The new Xeon “Westmere” 5600 series, has arrived. Basically an improved 32nm version of the impressive Xeon 5500 series “Nehalem” CPU. The new Xeon won’t make a big splash like the Xeon 5500 series did back in March 2009. But who cares? Each core in the Xeon 5600 is a bit faster than the already excellent performing older brother, and you get an extra bonus. You choose: in the same power envelope you get two extra cores or  5-10% higher clockspeed. Or if you keep the number of cores and clockspeed constant, you can get lower power consumption. The most thrifty quadcore Xeon is now specced at a 40W TDP instead of 60W. 

westmeredie.png
The Westmere Die: an enlarged Nehalem. Trivia: Notice the unused space on the top left

Intel promises up to 40% better performance or up to 30% lower power. The Xeon 5600 can use the same servers and motherboards at the Xeon 5500 after a BIOS update, making the latter almost redundant. Promising, but nothing beats some robust independent benchmarking to check the claims.

So we plugged the Westmere EP CPUs in our ASUS server and started to work on a new Server CPU comparison. Only one real problem: our two Xeon X5670 together are good for 12 cores and 24 simultaneous threads. Few applications can cope with that, so we shifted our focus even more towards virtualization. We added Hyper-V to our benchmark suite, hopefully an answer to the suggestion that we should concentrate on other virtualization platforms than VMware. For those of you looking for Opensource benchmarks, we will follow up with those in April.

Platform Improvements

Westmere is more than just a die shrunk Nehalem. In this review we're taking a look at the Xeon X5670 2.93 GHz, the successor to the 2.93GHz Xeon X5570.

wmfull.png

The most obvious improvement is that the X5670 comes with six instead of four cores, and a 12MB L3 cache instead of an 8MB cache.

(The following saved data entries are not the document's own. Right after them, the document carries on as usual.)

/-- Tick at which an event that reaches task input t at raw instant r is taken: the second tick start strictly after
r, and the first one for capture units and group inputs, which take it as it comes (R342). -/
def arrivalTick (t r : Nat) : Nat := if (148 ≤ t ∧ t < 164) ∨ (220 ≤ t ∧ t < 252) then r / 16 + 1 else r / 16 + 2

/-- Whether two reach instants merge: within 2 ns of each other (R343). -/
def within2ns (a b : Nat) : Bool := decide (a ≤ b + 32 ∧ b ≤ a + 32)

/-- An event in flight to task input t that one reaching it at r merges with (R343). -/
def Flight.merges (t r : Nat) (f : Flight) : Bool := decide (f.evt = t) && within2ns f.reach r

/-- An event that reaches task input t at r merges into the first event in flight that it merges with: it counts as one event
merged away (R343). -/
def mergeInto (t r : Nat) : List Flight → List Flight
  | [] => []
  | f :: l => if f.merges t r then { f with merged := f.merged + 1 } :: l else f :: mergeInto t r l

/-- Sends one copy of an event to a task input: reach instant r, stamp instant st. One that merges with an event in flight is
noted there, and counts with its arrival (R343). -/
def State.reachInput (s : State) (t r st : Nat) : State :=
  let l := s.cat.flight
  let l1 := if l.any (Flight.merges t r) then mergeInto t r l else l ++ [⟨t, r, arrivalTick t r, st, 0⟩]
  { s with cat := { s.cat with flight := l1 } }

/-- An event in flight has arrived by the present tick (R342). -/
def State.arrived (s : State) (f : Flight) : Bool := decide (f.arrival ≤ s.now / 16)

/-- The events that arrive in the tick count those that merged with them (R343). -/
def State.countMerged (s : State) : State :=
  (s.cat.flight.filter (fun f => s.arrived f && decide (f.merged ≠ 0))).foldl
    (fun t f => (t.raise Fld.catalogue.coincident 0).countN 0x12 f.evt 2 f.merged) s

/-- Forks an event of raw instant r to every task input of a row mask. `ball` is the ball instant of a GPIO event,
which capture units stamp in place of the reach instant (R328). -/
def State.forkEvent (s : State) (row r : Nat) (ball : Option Nat) : State :=
  (setPositions row 254).foldl
    (fun s t =>
      let d := s.draw
      let reach := r + 32 + Config.transit d.1 % 25
      d.2.reachInput t reach (match ball with | some b => b | none => reach)) s

/-- An event of row p at raw instant r crosses its group's gate less than 1.0 ns from a change of the gate, which a group
event makes within 1.0 ns of reaching its input: whether it passes is undefined (R347). -/
def State.gateUnsure (s : State) (p r : Nat) : Bool :=
  let g := s.rowGroup p
  let en := bit (s.getF Fld.catalogue.groupLive 0) g
  let near := fun (x : Nat) => decide (x < r + 16 ∧ r < x + 32)
  s.cat.flight.any (fun f => decide (f.evt = if en then 236 + g else 220 + g) && near f.reach) ||
    s.cat.groupEv.any (fun e => decide (e.1 = g ∧ e.2.2 % 2 = 1) && near e.2.1)

/-- Whether an event of row p at raw instant r passes its group's gate (R346, R347). -/
def State.gate (s : State) (p r : Nat) : Bool × State :=
  if s.gateUnsure p r then (Config.choice s.draw.1, s.draw.2)
  else (bit (s.getF Fld.catalogue.groupLive 0) (s.rowGroup p), s)

/-- Raw instant, plus one, of a producer's last fired event, without the wrap of raw time; 0 when there is none. -/
def State.lastFired (s : State) (p : Nat) : Nat := sget (fun _ => 0) s.cat.last p

/-- Instant x lies less than 8 ticks after the producer's last fired event (R340). -/
def State.tooSoon (s : State) (p x : Nat) : Bool := decide (s.lastFired p ≠ 0 ∧ x < s.lastFired p - 1 + 128)

/-- A producer's event at raw instant r (R337, R340, R345 to R347). -/
def State.fireAt (s : State) (p r : Nat) (ball : Option Nat) : State :=
  if !s.powered (producerDom p) then s
  else
    let x := s.lift r
    if s.tooSoon p x then (s.raise Fld.catalogue.loopDrop 0).count 0x11 p 1
    else
      let s1 := { s with cat := { s.cat with last := sset (fun _ => 0) s.cat.last p (x + 1) } }.count 0x11 p 0
      let d := s1.gate p x
      if !d.1 then d.2.count 0x11 p 2 else d.2.forkEvent (s1.matrixRow p) x ball

/-- A timed producer's event at the present tick. -/
def State.fire (s : State) (p : Nat) : State := s.fireAt p s.raw none

/-! ### LUT cells (R349, R350) -/

/-- Live word of a LUT cell. -/
def State.lutWord (s : State) (j : Nat) : Nat := bits (s.liveObj 0x10 0) (2048 + 64 * j) 64

def State.lutRt (s : State) (j : Nat) : LutRt := sget (fun _ => LutRt.none) s.cat.lut j

def State.setLut (s : State) (j : Nat) (r : LutRt) : State :=
  { s with cat := { s.cat with lut := sset (fun _ => LutRt.none) s.cat.lut j r } }

/-- Level of a GPIO ball: what the device drives on an output, else the outside level (R353). -/
def State.gpioByte (s : State) (g : Nat) : Nat := bits (s.obj 0x10 0) (4736 + 8 * g) 8
def State.gpioLevel (s : State) (g : Nat) : Bool :=
  if bit (s.gpioByte g) 0 then bit s.cat.gpioOut g else bit s.cat.gpioIn g

/-- Raw instant r lies in a span that is held as its first instant plus one, and its end. -/
def levelSpan (sp : Nat × Nat) (r : Nat) : Bool := decide (sp.1 ≠ 0 ∧ sp.1 ≤ r + 1 ∧ r < sp.2)

/-- Output level of a cell at instant r of the tick in progress: the last change that has come by r (R349). -/
def LutRt.levelAt (c : LutRt) (r : Nat) : Bool :=
  ((c.queue.filter (fun e => decide (e.1 ≤ r))).getLast?.map Prod.snd).getD c.out

/-- Level or pulse that a LUT input reads from a producer at instant r of the tick in progress, raw time without its wrap
(R338). A pulse lasts 2.0 ns ± 0.25 ns: 28 to 36 fine slots. -/
def State.levelAt (s : State) (p r : Nat) : Bool :=
  if 176 ≤ p ∧ p < 180 then levelSpan (sget (fun _ => (0, 0)) s.tm.tpSpan (p - 176)) r
  else if p = 180 then levelSpan s.tm.ppsSpan r
  else if 200 ≤ p ∧ p < 216 then bit s.cat.gpioSeen (p - 200)
  else if p = 216 then s.flag Fld.thermal.warnActive 0
  else if p = 217 then decide (s.thermalState ≠ 0)
  else if p = 218 then decide (s.pw.sagged ≠ 0)
  else if p = 219 then s.tm.unlocked
  else if p = 220 then decide (s.getF Fld.time.domAState 0 = 3)
  else if p = 221 then decide (s.getF Fld.time.domBState 0 = 3)
  else if p = 222 then (List.range 4).any (fun q => decide (s.getF Fld.courier.linkState q ≠ 3))
  else if p = 223 then (List.range 8).any (fun m => (sget (fun _ => Mbox.empty) s.host.mbs m).d2hFull)
  else if 224 ≤ p then (s.lutRt (p - 224)).levelAt r
  else levelSpan (s.lastFired p, s.lastFired p - 1 + 28 + Config.pulseWidth p (s.lastFired p) % 9) r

But there are quite a few more subtle tweaks under the hood:

  • Virtualization : VMexit latency reductions
  • Power management: An “uncore” power gate and support for low power DDR-3
  • TLB improvements: Address Space IDs (ASID) and 1 GB pages
  • Yet another addition to the already incredible crowded x86 ISA (AES_NI).

Just a few years ago,  many ESX based servers used binary translation to virtualize their VMs. Binary translation used clever techniques to avoid transitions to the hypervisor. In the case of the Pentium 4 Xeons, using software instead of hardware virtualization was even a best practice.  As we explained earlier in “Hardware virtualization: the nuts and bolts”, hardware virtualization can be faster than software virtualization so long as VM to hypervisor transitions happen quickly. The new Xeon 5600 Westmere does this about 12% faster than Nehalem.

 

vmexit_wm.png

Pretty impressive,  if you consider that this makes Westmere switch between hypervisor and VM twice as fast as the “Xeon 5400” series (based on the Penryn architecture), which itself was fast. As the share of the VM-hypervisor-VM in hypervisor overhead gets lower, we don’t expect to see huge gains though. Hypervisor overhead is probably already dominated by other factors such as emulating I/O operations.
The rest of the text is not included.